The recently completed Lower Saxony LuFo project, “Robots Made in Lower Saxony 2” (RoMaNi 2) has reportedly closed the gap between industrial robots and machine tools, achieving a novel type of drivetrain that enable versatile, efficient machine of materials — from composites to metals —  with a production tolerance of up to 0.1 millimeter. R&D work was led by Fraunhofer IFAM (Stade, Germany) together with Broetje-Automation GmbH, Hexagon Aicon Etalon GmbH and Siemens AG, as well as associated partners Airbus Operations GmbH and A&T Service GmbH.

In the project, two robot kinematics designed for machining were examined in detail, optimized by control-side settings and metrological support for path-accurate processes and tested on a 1:1 scale using real-life aviation applications. As part of the RoMaNi 2 project, researchers at Fraunhofer IFAM were able to completely assemble the prototype kinematics with a new type of hybrid drive that had already been developed in the Flexmatik 4.1 project, put it into operation and test it in machining processes. RoMaNi 2 concluded with the high-precision milling of an Airbus vertical tail plane and a steel test item. 

Flexible serial industrial robots vs. stationary, high-precision machine tools

In recent years, novel manufacturing processes have led to further developments in the design freedom and structural integrity of near-net shape carbon fiber-reinforced polymer (CFRP) components in aircraft manufacturing. Due to economic and technical requirements, high-precision postprocessing of large components in the meter range with tolerances in the submillimeter range is usually carried out with large, gantry-designed machine tools. However, these machines can be considerably large depending on their kinematic structure, which often dictates the layout of the production facilities and limits their ability to react flexibly to changes in the production process.
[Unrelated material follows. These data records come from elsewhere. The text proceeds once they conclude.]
/-- PD7 LF has switched off: the array drives nothing and its command sequences end ABORTED: an LF.BURST with its end stamp, a
diagnosis with its present tile, the tiles not started DENIED_MODE (R72, R118, R221). -/
def lfOff (s : State) : State :=
  let s1 := (liveSeqs s).foldl (fun st q => cutSeq q {} st) s
  let s2 := match (lfJobs s).head? with
    | some j =>
      if j.begun = false then s1
      else if j.diag then (if j.seg ≠ 0 ∨ (commandSeq s).isSome = true then abortDiag j s1
        else match j.ticket with
          | some t => endDiag t St.deniedMode (modJob (fun _ => none) s1)
          | none => modJob (fun _ => none) s1)
      else match commandSeq s with
        | some q => cutJob St.aborted q {} s1
        | none => s1
    | none => s1
  s2.modLf (fun l => { l with seqs := [], jobs := (lfJobs s2).filter (fun j => !j.begun && j.ticket.isSome) })

end Sys2Proof.Machine
end

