/-! ### Access windows and the wires (R231, R237, R238) -/

/-- ACCESS.UHF_FREQ in Hz. -/
def accessFreq (s : State) : Nat := s.nat 5 14 * 1000

/-- An access receive window is open now. -/
def accessOpen (s : State) : Bool := s.uhf.access.any (fun w => decide (w.open_ ≤ s.now) && decide (s.now < w.end_))

/-- The front end works for an access window: from its settling on until its end, unless lock has failed twice (R227, R228). -/
def accessTaken (s : State) : Bool := s.uhf.access.any (fun w => w.begun && !w.lost)

/-- The receiver hears telegrams for the access engine at present (R227, R231). -/
def accessHears (s : State) : Bool := accessOpen s && accessTaken s && s.uhf.state == .rx

/-- Milliseconds from the fire of shutter 13 to the first answer slot: P poll telegrams and 2 ms (R168). -/
def answerLead (s : State) : Nat := 32 * u8At ((s.conf.object (objectId 5 0xF0 0)).getD []) 4 + 2

/-- Microseconds from the fire of shutter 15 to RESPONSE slot 0: T_c + 1 ms (R169). -/
def responseLead (s : State) : Nat := 58500 + 750 * (u8At ((s.conf.object (objectId 5 0xF0 0)).getD []) 1 + 1) + 1000

/-- Starts of the access windows that are booked but not open; those outside the channel mask do not open (R160–R162, R168, R169,
R241). -/
def bookedWindows (s : State) : List Nat :=
  let of (n us : Nat) : List Nat :=
    if (tget s.time.shutters n).state = .idle then [] else [(tget s.time.shutters n).active + lsbOfUs us]
  let own : List Nat := match s.uhf.access with
    | some w => if s.now < w.open_ then [w.open_] else []
    | none => []
  if s.inMask (accessFreq s) then own ++ s.uhf.sniffAt.toList ++ of 13 (answerLead s * 1000) ++ of 15 (responseLead s) else own

/-- A transmission of `us` µs of charged airtime that starts at a stamp ends at least 150 µs before the next booked access window
opens (R231). -/
def fitsAt (at_ us : Nat) (s : State) : Bool :=
  (bookedWindows s).all (fun w => decide (w ≤ at_) || decide (at_ + lsbOfUs (us + 150) ≤ w))

/-- A transmission that starts now does, and no access window is open (R231). -/
def txFits (us : Nat) (s : State) : Bool := !accessOpen s && fitsAt s.now us s

/-- RF_REQ is asserted for a booked access window at a stamp: from UHF.COEX_LEAD before it opens (R238). -/
def accessReqAt (at_ : Nat) (s : State) : Bool :=
  s.uhf.access.any (fun w => w.coex && decide (w.open_ ≤ at_ + lsbOfUs (s.nat 7 3)) && decide (at_ < w.end_))

/-- RF_REQ after a request: it stays asserted, with the priority of the next one, for a transmission that waits, and for an access
window that would assert it within 10 µs; otherwise it is released (R238). -/
def uhfWires (s : State) : State :=
  s.modUhf (fun u => match (u.serving.toList ++ u.queue).filter (fun r => r.kind == .tx && r.coex != 0) with
    | r :: _ => { u with req := true, pri := r.priority }
    | [] => if accessReqAt (s.now + lsbOfUs 10) s then { u with req := true, pri := true } else { u with req := false, pri := false })

/-! ### Calibration records (R229, R230) -/

/-- The die temperature that calibration follows, 0.1 °C (R229). -/
def dieTemp (s : State) : Int := (tget s.safe.sensors 0).value

/-- A record covers a frequency (R229). -/
def CalRec.covers (r : CalRec) (f : Nat) : Bool := decide (r.freq ≤ f + 4000000) && decide (f ≤ r.freq + 4000000)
An alternative is the industrial robot, including workspace expansion by means of a movable platform, the installation of several robots or the use of additional translatory axes such as linear axes. Compared to gantry systems or machine tools, this machine concept is much more space-saving and is not economically tied to individual large components. In addition, no special foundations are required, which facilitates the future adaption of production lines. 

In the project, path accuracy for large components (up to 7 meters) was improved by 0.15 millimeter.

Although industrial robots have already been successfully used in the machining of thin aerospace shell components, increasing their robustness to process forces and their ability to handle increasingly demanding machining tasks is the next step for the growing use of industrial robots in the production of large aerospace components.

Industrial robot dynamic behavior improvements

Automation and production technology experts from Fraunhofer IFAM  assembled and investigated the prototype of a serial robot. The in-house developed kinematics are fundamentally designed to meet the requirements of processes with high path accuracy. The aim was to achieve manufacturing tolerances of at least ±0.1millimeter when machining large components.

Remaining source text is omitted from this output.